## About this task
There is one span to output from the data below: the lines starting at the line with "(16 R616). -/" and ending at the line with "def tamperResp (s". Output it exactly, ends included, nothing more.
--- Dataset entries Enclosed Below ---
-- ==== Sys2Proof/Machine/FaultRun.lean ====
section
/-! DEFINITION. Events of the Fault Collector, of the processors' watchdogs and of the tamper sources (16 R609, R614-R616, R626, R627,
14 R573-R575). -/

namespace Sys2Proof.Machine

/-- FAULT_STATE_EXIT (16 R614): QUIET has passed since the reactions of the last fault of the fault state ended. -/
def execFaultStateExit (s : State) : Host.Outcome State Fault Refusal :=
  .next (settle (
    if s.flt.fstate && decide (3 ≤ s.mode.mode) then { s with flt := { s.flt with fstate := false, recov := inc16 s.flt.recov } } else s))

/-- FAULT_INJECT_FIRE (16 R627): the next occurrence of an injection, in Factory Test. -/
def execFaultInjectFire (s : State) : Host.Outcome State Fault Refusal :=
  .next (settle (match s.flt.inject with
    | none => s
    | some x =>
      if s.mode.mode ≠ 4 ∨ x.left = 0 then s
      else
        let s := { s with flt := { s.flt with inject := if x.left = 1 then none else some { x with left := x.left - 1 } } }
        raiseX x.id x.detail {} true x.allow s))

/-- A shedding level takes effect (16 R626): level 4 freezes placement to emergency moves (05 R230). The Management Processor that changes its
level is at work, so a heartbeat that was missing is back (16 R615; DESIGN CHOICE, log entry 66). -/
def setShed (n : Nat) (s : State) : State :=
  let was := freezeNow s
  let s := { s with flt := { s.flt with shed := n, beat := true }, place := { s.place with hold := decide (4 ≤ n) } }
  let s := if freezeNow s = was then s else placeEvent 11 0 0 0xFFFF 0xFFFF (freezeNow s) s
  raise 0x0E02 n (if was = 0 then applyFreeze s else s)

/-- SHED_LEVEL_UP (16 R626). -/
def execShedLevelUp (s : State) : Host.Outcome State Fault Refusal :=
  .next (settle (if s.flt.shed < 4 ∧ 3 ≤ s.mode.mode then setShed (s.flt.shed + 1) s else s))

/-- SHED_LEVEL_DOWN (16 R626). -/
def execShedLevelDown (s : State) : Host.Outcome State Fault Refusal :=
  .next (settle (if 0 < s.flt.shed ∧ 3 ≤ s.mode.mode then setShed (s.flt.shed - 1) s else s))

/-- A fault whose reset has a cause bit of its own (17 R631, R638): the relinquish it asks for, then one reset at a depth. -/
def faultReset (id detail depth cause : Nat) (s : State) : State :=
  let s := raise id detail s
  let d := max depth s.flt.due
  let r := s.flt.rel
  let s := { s with flt := { s.flt with due := 0, rel := 0 } }
  let s := if r ≠ 0 && canRelinquish s then relinquish r s else s
  resetNow d cause s

/-- MGMT_WATCHDOG (16 R609, 17 R631): a System reset. -/
def execMgmtWatchdog (s : State) : Host.Outcome State Fault Refusal :=
  .next (settle (if 2 ≤ s.mode.mode ∧ !s.boot.halted then faultReset 0x0E01 0 depthSystem 0x80 s else s))

/-- CP_WATCHDOG (16 R609, 01 R18): the Command Processor alone restarts; its queues in H16 and the audio stay as they are. -/
def execCpWatchdog (s : State) : Host.Outcome State Fault Refusal :=
  .next (settle (if 2 ≤ s.mode.mode ∧ !s.boot.halted ∧ (s.cp.started || s.mode.mode ≠ 2) then raise 0x0D03 0 s else s))

/-- ALIVE_WATCH_TIMEOUT (16 R615): 1 ms without a tick, or without a heartbeat of the Management Processor. -/
def execAliveWatchTimeout (tick : Bool) (s : State) : Host.Outcome State Fault Refusal :=
  .next (settle { s with flt := { s.flt with tickOk := if tick then false else s.flt.tickOk, beat := if tick then s.flt.beat else false } })

/-- ALIVE_QUIET_EXPIRY (16 R616). -/
def execAliveQuietExpiry (s : State) : Host.Outcome State Fault Refusal := .next (settle { s with flt := { s.flt with aQuiet := false } })

/-! ## Tamper -/

/-- The response of a tamper source (14 R574). -/
def tamperResp (s : State) (src : Nat) : Nat := if src = 1 then s.sec.resp1 else if src = 2 then s.sec.resp2 else s.sec.resp3

/-- A tamper source leaves its normal state (14 R569, R573-R575, 17 R638): it fires once until it is re-armed. -/
def tamper (src : Nat) (s : State) : State :=
  let s := modSec (fun c => { c with level := c.level ||| 2 ^ src }) s
  if bit s.sec.fired src then s
  else
    let s := modSec (fun c => { c with fired := c.fired ||| 2 ^ src }) s
    let s := { s with boot := { s.boot with cause := s.boot.cause ||| 0x1000 } }
    match tamperResp s src with
    | 0 => auditEvent 1 src s
    | 1 => raise 0x1101 src (auditEvent 1 src s)
    | _ => raise 0x1102 src (auditEvent 2 src (wipeRoles (auditEvent 1 src s)))

/-- TAMPER_DETECT (14 R573, R574). -/
def execTamperDetect (src : Nat) (s : State) : Host.Outcome State Fault Refusal :=
  .next (settle (if s.mode.mode ≠ 0 ∧ rng 1 3 src then tamper src s else s))

/-- TAMPER_REARM (14 R574): a source has been normal for 1 s. -/
def execTamperRearm (src : Nat) (s : State) : Host.Outcome State Fault Refusal :=
  .next (settle (
    if rng 1 3 src then
      let off := fun (v : Nat) => ofBits ((bitList v 4).filter (· != src))
      modSec (fun c => { c with level := off c.level, fired := off c.fired }) s
    else s))

end Sys2Proof.Machine
end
--- End of Enclosed Dataset entries ---
## Exercise result
/-- ALIVE_QUIET_EXPIRY (16 R616). -/
def execAliveQuietExpiry (s : State) : Host.Outcome State Fault Refusal := .next (settle { s with flt := { s.flt with aQuiet := false } })

/-! ## Tamper -/

/-- The response of a tamper source (14 R574). -/
def tamperResp (s : State) (src : Nat) : Nat := if src = 1 then s.sec.resp1 else if src = 2 then s.sec.resp2 else s.sec.resp3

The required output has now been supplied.